Bothe the securities watchdogs and private shareholders play a part in watching the disclosures. Additionally, insiders are forbidden from trading on information prior to its publication or announcement. Generally, there are two schools of thought regrding the global trend toward increased financial disclosure by publicly traded firms.

The investor primacy outlook, which has been prevailing in the US and most of the English-speaking countries, focuses on the set of control issues that crop up in publicly traded firms in which shares are held and traded by many persons with tiny or no administration link to the firm. This is the agency cost problem ensuing from the division of ownership from management.

The second school of thought, popular in Europe and Asia, is where firms are viewed as entities with a quasi-public nature and responsibility. In this outlook, the correct goal of corporate governance is viewed as a balancing of interests amongst all of the firm's stakeholders. This "stakeholder outlook" of the ccorporation is not strongly grounded in a strong theoretical base.

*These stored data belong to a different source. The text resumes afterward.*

/-- A held spur has power again: what its rim has held is performed (R392, R404). -/
def State.ungate (s : State) (d : Nat) : State :=
  ({ s with
    power := { s.power with gated := s.power.gated.filter (· ≠ d) }
    cores := mupd coreDef (fun c k =>
      if !coreBoot c && spurOf c = d then { k with held := 0, stat := k.stat ||| w64 (k.held.toNat * 2 ^ 40) } else k) s.cores }).performHeld d

/-- A wake source of a napping spur: the spur powers up; where the entry has only begun to shut it down, the entry is withdrawn (R395,
R407). Outside Run it waits for the module. DEDUCED, log entry 47. -/
def State.spurSource (s : State) (d code : Nat) : State :=
  if s.mstate ≠ 2 then s
  else if s.power.gated.contains d then (s.ungate d).setObj 0x2042 0 code
  else if s.spurState d = 5 then
    ((s.setSpurState d 6).setObj 0x2042 0 code).modDomain d (fun g => { g with cad := 0, armed := false })
  else if s.spurState d = 4 then (s.withdraw d).setObj 0x2042 0 code
  else s

/-- A held request or event is a wake source; the spur's rail settles and its clusters are restored (R397). -/
def State.spurWoken (s : State) (d : SpurId) : State :=
  if s.mstate ≠ 2 then s
  else if s.spurState d = 6 then s.wakeSpur d
  else if s.spurState d = 5 && s.cores.any (fun e =>
      !coreBoot e.1 && spurOf e.1 = d.val && ((e.2.held &&& ~~~ipSummit) ≠ 0 || !e.2.heldReq.isEmpty)) then
    s.spurSource d 3
  else s

/-- A cluster of a waking spur is restored (R398). DEDUCED, log entry 62. -/
def State.clusterRestored (s : State) (k : ClusterId) : State :=
  let d := clusterSpur k
  if s.spurState d = 6 || s.power.wakePhase = 6 then
    let s1 := s.restore k
    if s1.spurState d = 6 then s1.spurBack d else s1
  else s

/-- RIM_HELD_EVENT: what arrives for a clamped or napping spur is held by its ridge rim; all but a summit request wakes it
(R392, R395). DEDUCED, log entry 47. -/
def execRimHeldEvent (c : CoreId) (e : HeldEvent) (s : State) : Out :=
  if !s.rimKeeps c then .next s
  else
    let wake (t : State) : State := t.spurSource (spurOf c) 3
    match e with
    | .irq n =>
      if 4 < n.toNat then .next s
      else
        let t := s.modCore c (fun k => { k with held := k.held ||| BitVec.ofNat 8 (2 ^ n.toNat) })
        .next (if n = 4 then t else wake t)
    | _ =>
      let (no, t) := s.takeId
      .next (wake (t.modCore c (fun k => { k with heldReq := k.heldReq ++ [(no, e)] })))

/-- A wake of the module from Hold begins (R395, R396). -/
def State.wakeModule (s : State) (code : Nat) : State :=
  ((s.setObj 0x2042 0 code).setMstate 5).modPower (fun p => { p with wakePhase := 1 })

/-- Every port that is down trains, and the host link (R396, R403). DEDUCED, log entry 53. -/
def State.portsTrain (s : State) : State :=
  let up (t : State) (l : Nat) : State := if t.obj (linkState l) 1 = 0 then t.setObj (linkState l) 1 1 else t
  (List.range 7).foldl up s

def plinthDomains : List Nat := (List.range 32).map (0x438 + ·)
def saddleDomains : List Nat := (List.range 8).map (0x410 + ·)
def rimDomains : List Nat := (List.range 16).map (0x400 + ·)
def phyDomains : List Nat := (List.range 32).map (0x418 + ·)
/-- Generators start in fixed cadence, and their rate triggers are not armed (R385, R396). -/
def State.starts (s : State) (ds : List Nat) : State :=
  { s with domains := mupd domainDef (fun d g => if ds.contains d then { g with cad := 0, armed := false } else g) s.domains }
/-- Every spur but a held one powers up (R385, R396). -/
def State.powersUp (s : State) : State :=
  (List.range 1024).foldl (fun t d => if t.spurState d = 7 then t else t.setSpurState d 6) s

/-- A phase of a wake ends: cairns come back from the refuge in phase 4, clusters are restored in phase 6, before which the
link engine has configured its ring cairn; the cadence is fixed (R374, R396, R400). DESIGN CHOICE, log entry 3. DEDUCED, log entry 62. -/
def State.wakePhaseEnded (s : State) : State :=
  let go (t : State) : State := t.modPower (fun p => { p with wakePhase := p.wakePhase + 1 })
  match s.power.wakePhase with
  | 0 => s
  | 1 => if 40000 ≤ s.power.lastMv then go s else s
  | 2 => go (s.starts (saddleDomains ++ plinthDomains))
  | 3 => go (s.starts phyDomains)
  | 4 => go (((List.range 7).foldl State.portFromRefuge { s.portsTrain with cairns := s.refuge }).powersUp)
  | 6 =>
    let s1 := (List.range 1024).foldl (fun t d => (if t.power.gated.contains d then t.ungate d else t).wakeSpur d) (s.starts (rimDomains ++ List.range 1024))
    let s2 := if s1.ringOn then s1.ringConfig else s1
    if !s1.clusters.all (fun x => x.2.phase != .quiesced) then s1
    else (((s2.setMstate 2).setObj 0x2015 0 0).modPower (fun p =>
      { p with wakePhase := 0, brownoutSaved := false, stopHeld := false, wasMember := false }))
  | _ => go s

/-- AUTOWAKE (R395). DEDUCED, log entry 62. -/
def execAutowake (s : State) : Out :=
  if s.mstate = 4 && s.power.brownoutSaved && !s.power.stopHeld && s.obj 0x2040 0 = 1 then .next (s.wakeModule 5) else .next s

/-! ### Brownout (R401) -/

/-- The module leaves its range, with a drop report of a job in progress. -/
def State.leaveRange (s : State) : State :=
  if s.rstate = 2 then
    let s1 := if s.obj 0x5030 0 ≠ 0 then s.mgrSend .report s.managerDev [s.dev, 0, s.obj 0x5030 0] else s
    (s1.mgrSend .leave s.managerDev [s.dev]).setObj 0x4000 4 0
  else s

/-- A brownout is in progress: its save has not come to Hold. -/
def State.brownoutOn (s : State) : Bool := s.power.entry.isSome && s.power.brownoutSaved

/-- Steps 1 and 2: every core is stopped at its next boundary, and outstanding requests drain. One that is in progress goes on. In a wake
before phase 4 is over, cairns and ports are still the refuge's, and stay there. DEDUCED, log entry 60. -/
def State.startBrownout (s0 : State) (thermal : Bool) : State :=
  if s0.brownoutOn then s0.modPower (fun p => { p with stopHeld := p.stopHeld || thermal })
  else
  let s := if 1 ≤ s0.power.wakePhase && s0.power.wakePhase ≤ 4
    then (List.range 7).foldl State.portFromRefuge { s0 with cairns := s0.refuge } else s0
  let member := decide (s.rstate = 2)
  let s1 := if s.power.entry.isSome then s.setObj 0x2020 4 5 else s
  (((s1.leaveRange.setMstate 3).modPower (fun p =>
    { p with
      entry := some (holdEntry false false 7)
      brownoutSaved := true
      stopHeld := thermal
      wasMember := member
      wakePhase := 0 })).entrySpurs 2).brownoutQuiet

/-- BROWNOUT_DRAIN_LIMIT: what is still outstanding is abandoned, with a cancel for every unanswered WAITC; a core that has
not come to rest will be written with V = 0 (R401). -/
def execBrownoutDrainLimit (s : State) : Out :=
  match s.power.entry with
  | some e =>
    if e.stage = 7 then
      let s1 := s.cores.foldl (fun t x => if coreBoot x.1 then t else (t.tryStop x.1).cancelWaits x.1) s
      .next ((s1.abandon .module).modEntry (fun x => { x with stage := 8 }))
    else .next s
  | none => .next s

/-- BROWNOUT_CLAMP_LIMIT: the clamps are asserted, and the module is in Hold; clusters that have not quiesced keep V = 0
(R401). -/
def execBrownoutClampLimit (s : State) : Out :=
  match s.power.entry with
  | some e =>
    if e.stage = 7 || e.stage = 8 then
      let late := s.clusters.filter (fun x => x.2.phase == .run)
      let s1 := late.foldl (fun t x => (t.clearImage x.1).modCluster x.1 (fun cl => { cl with phase := .quiesced })) s
      .next (s1.brownoutSaddles.entryDone e)
    else .next s
  | none => .next s

/-! ### The input (R378 to R382) -/

/-- INPUT_LOSS: the input falls through 28 V. DEDUCED, log entry 60. -/
def execInputLoss (s : State) : Out :=
  if s.power.off then .next (s.modPower (fun p => { p with latched := false }))
  else
    let s1 := s.gasp (if s.brownoutOn then 5 else 1)
    if s1.mstate = 1 then .next s1.abandonStart else .next (s1.turnOff false)

/-- INPUT_OVERVOLTAGE: the input switch opens above 72 V. -/
def execInputOvervoltage (s : State) : Out :=
  if s.power.off then .next s else .next ((s.gasp 2).turnOff true)

/-- The average of the samples of the last 100 ms, in W; a sample is held in µW (R382). DEDUCED, log entry 59. -/
def averagePower (xs : List Nat) : Nat := if xs.isEmpty then 0 else xs.foldl (· + ·) 0 / xs.length / 1000000
/-- Whether that average is above 19 kW (R22). -/
def overAverage (xs : List Nat) : Bool := decide (19000000000 * xs.length < xs.foldl (· + ·) 0)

The shareholder outlook offers profound and open financial markets, and comparatively independent boards and executives; however, each school of thought certainly has its own strengths and weakness. It leads to an improved disclosure. Improved disclosure aids in diminishing uncertainty in the market; therefore, escalating the stock prices.

Nonetheless, the requirement of improved disclosure result in escalating costs which are in the shape of preliminary preparation of fiscal statements, the constant costs related to periodic preparation of fiscal statements and the costs of collecting and dispensing information about the firm on a periodic basis. Disclosure is definitely a double-edged blade.